▶ WHAT IS REQUIRED: Only one portion of the data is to be written out: from the line bearing "def tableOf (d" through the line bearing "32 0 64 % 64 != 0". Write it exactly as it appears.
──────── DATASET ────────
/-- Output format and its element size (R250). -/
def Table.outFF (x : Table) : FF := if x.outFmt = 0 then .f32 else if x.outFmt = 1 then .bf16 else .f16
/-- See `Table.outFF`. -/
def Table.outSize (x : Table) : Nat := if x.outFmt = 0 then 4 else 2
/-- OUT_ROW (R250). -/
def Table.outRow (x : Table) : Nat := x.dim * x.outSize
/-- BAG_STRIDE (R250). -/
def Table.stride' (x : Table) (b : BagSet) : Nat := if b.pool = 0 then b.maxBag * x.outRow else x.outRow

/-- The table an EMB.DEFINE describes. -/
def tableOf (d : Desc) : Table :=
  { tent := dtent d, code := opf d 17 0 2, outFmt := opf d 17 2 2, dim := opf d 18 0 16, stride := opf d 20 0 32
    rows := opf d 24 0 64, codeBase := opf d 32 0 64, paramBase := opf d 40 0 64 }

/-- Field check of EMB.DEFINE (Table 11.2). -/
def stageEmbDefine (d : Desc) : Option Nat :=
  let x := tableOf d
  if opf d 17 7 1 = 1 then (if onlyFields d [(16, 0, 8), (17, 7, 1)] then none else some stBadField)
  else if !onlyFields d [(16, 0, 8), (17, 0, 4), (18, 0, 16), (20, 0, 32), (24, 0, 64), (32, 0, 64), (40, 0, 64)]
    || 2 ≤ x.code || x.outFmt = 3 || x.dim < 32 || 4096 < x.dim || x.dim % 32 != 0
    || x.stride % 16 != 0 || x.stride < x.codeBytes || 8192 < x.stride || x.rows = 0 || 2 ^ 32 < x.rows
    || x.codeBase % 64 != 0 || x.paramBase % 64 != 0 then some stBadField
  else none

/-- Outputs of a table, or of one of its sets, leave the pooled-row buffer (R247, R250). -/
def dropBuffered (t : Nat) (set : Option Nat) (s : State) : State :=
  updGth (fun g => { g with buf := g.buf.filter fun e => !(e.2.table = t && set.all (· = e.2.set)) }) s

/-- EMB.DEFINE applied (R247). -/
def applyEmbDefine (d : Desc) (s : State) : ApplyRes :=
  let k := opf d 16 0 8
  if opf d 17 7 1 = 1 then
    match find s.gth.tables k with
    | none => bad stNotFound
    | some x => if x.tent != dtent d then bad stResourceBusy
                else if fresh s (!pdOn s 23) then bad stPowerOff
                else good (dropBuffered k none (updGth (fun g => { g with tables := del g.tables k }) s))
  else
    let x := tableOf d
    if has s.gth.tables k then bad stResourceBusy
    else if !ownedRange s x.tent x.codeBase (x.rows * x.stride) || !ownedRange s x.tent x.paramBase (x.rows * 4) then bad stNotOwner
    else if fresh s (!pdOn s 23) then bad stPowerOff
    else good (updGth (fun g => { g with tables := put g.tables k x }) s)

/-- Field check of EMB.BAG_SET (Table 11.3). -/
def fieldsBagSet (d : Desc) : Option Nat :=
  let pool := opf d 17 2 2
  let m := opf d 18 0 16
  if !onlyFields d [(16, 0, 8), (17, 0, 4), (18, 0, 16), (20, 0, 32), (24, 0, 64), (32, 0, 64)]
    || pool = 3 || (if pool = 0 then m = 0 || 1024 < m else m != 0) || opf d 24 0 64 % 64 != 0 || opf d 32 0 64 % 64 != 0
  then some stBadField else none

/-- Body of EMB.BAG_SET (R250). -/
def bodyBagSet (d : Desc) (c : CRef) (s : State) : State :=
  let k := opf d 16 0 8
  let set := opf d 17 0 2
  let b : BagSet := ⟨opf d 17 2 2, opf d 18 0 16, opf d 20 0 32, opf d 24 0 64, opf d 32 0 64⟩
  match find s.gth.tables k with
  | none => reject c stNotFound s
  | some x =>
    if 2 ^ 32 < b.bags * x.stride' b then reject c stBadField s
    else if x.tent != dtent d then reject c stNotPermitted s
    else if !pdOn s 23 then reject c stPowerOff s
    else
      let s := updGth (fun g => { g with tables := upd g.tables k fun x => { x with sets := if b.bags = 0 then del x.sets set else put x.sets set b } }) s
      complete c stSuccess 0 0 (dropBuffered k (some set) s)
────────
▶ TASK RESULT:
def tableOf (d : Desc) : Table :=
  { tent := dtent d, code := opf d 17 0 2, outFmt := opf d 17 2 2, dim := opf d 18 0 16, stride := opf d 20 0 32
    rows := opf d 24 0 64, codeBase := opf d 32 0 64, paramBase := opf d 40 0 64 }

/-- Field check of EMB.DEFINE (Table 11.2). -/
def stageEmbDefine (d : Desc) : Option Nat :=
  let x := tableOf d
  if opf d 17 7 1 = 1 then (if onlyFields d [(16, 0, 8), (17, 7, 1)] then none else some stBadField)
  else if !onlyFields d [(16, 0, 8), (17, 0, 4), (18, 0, 16), (20, 0, 32), (24, 0, 64), (32, 0, 64), (40, 0, 64)]
    || 2 ≤ x.code || x.outFmt = 3 || x.dim < 32 || 4096 < x.dim || x.dim % 32 != 0
    || x.stride % 16 != 0 || x.stride < x.codeBytes || 8192 < x.stride || x.rows = 0 || 2 ^ 32 < x.rows
    || x.codeBase % 64 != 0 || x.paramBase % 64 != 0 then some stBadField
  else none

/-- Outputs of a table, or of one of its sets, leave the pooled-row buffer (R247, R250). -/
def dropBuffered (t : Nat) (set : Option Nat) (s : State) : State :=
  updGth (fun g => { g with buf := g.buf.filter fun e => !(e.2.table = t && set.all (· = e.2.set)) }) s

/-- EMB.DEFINE applied (R247). -/
def applyEmbDefine (d : Desc) (s : State) : ApplyRes :=
  let k := opf d 16 0 8
  if opf d 17 7 1 = 1 then
    match find s.gth.tables k with
    | none => bad stNotFound
    | some x => if x.tent != dtent d then bad stResourceBusy
                else if fresh s (!pdOn s 23) then bad stPowerOff
                else good (dropBuffered k none (updGth (fun g => { g with tables := del g.tables k }) s))
  else
    let x := tableOf d
    if has s.gth.tables k then bad stResourceBusy
    else if !ownedRange s x.tent x.codeBase (x.rows * x.stride) || !ownedRange s x.tent x.paramBase (x.rows * 4) then bad stNotOwner
    else if fresh s (!pdOn s 23) then bad stPowerOff
    else good (updGth (fun g => { g with tables := put g.tables k x }) s)

/-- Field check of EMB.BAG_SET (Table 11.3). -/
def fieldsBagSet (d : Desc) : Option Nat :=
  let pool := opf d 17 2 2
  let m := opf d 18 0 16
  if !onlyFields d [(16, 0, 8), (17, 0, 4), (18, 0, 16), (20, 0, 32), (24, 0, 64), (32, 0, 64)]
    || pool = 3 || (if pool = 0 then m = 0 || 1024 < m else m != 0) || opf d 24 0 64 % 64 != 0 || opf d 32 0 64 % 64 != 0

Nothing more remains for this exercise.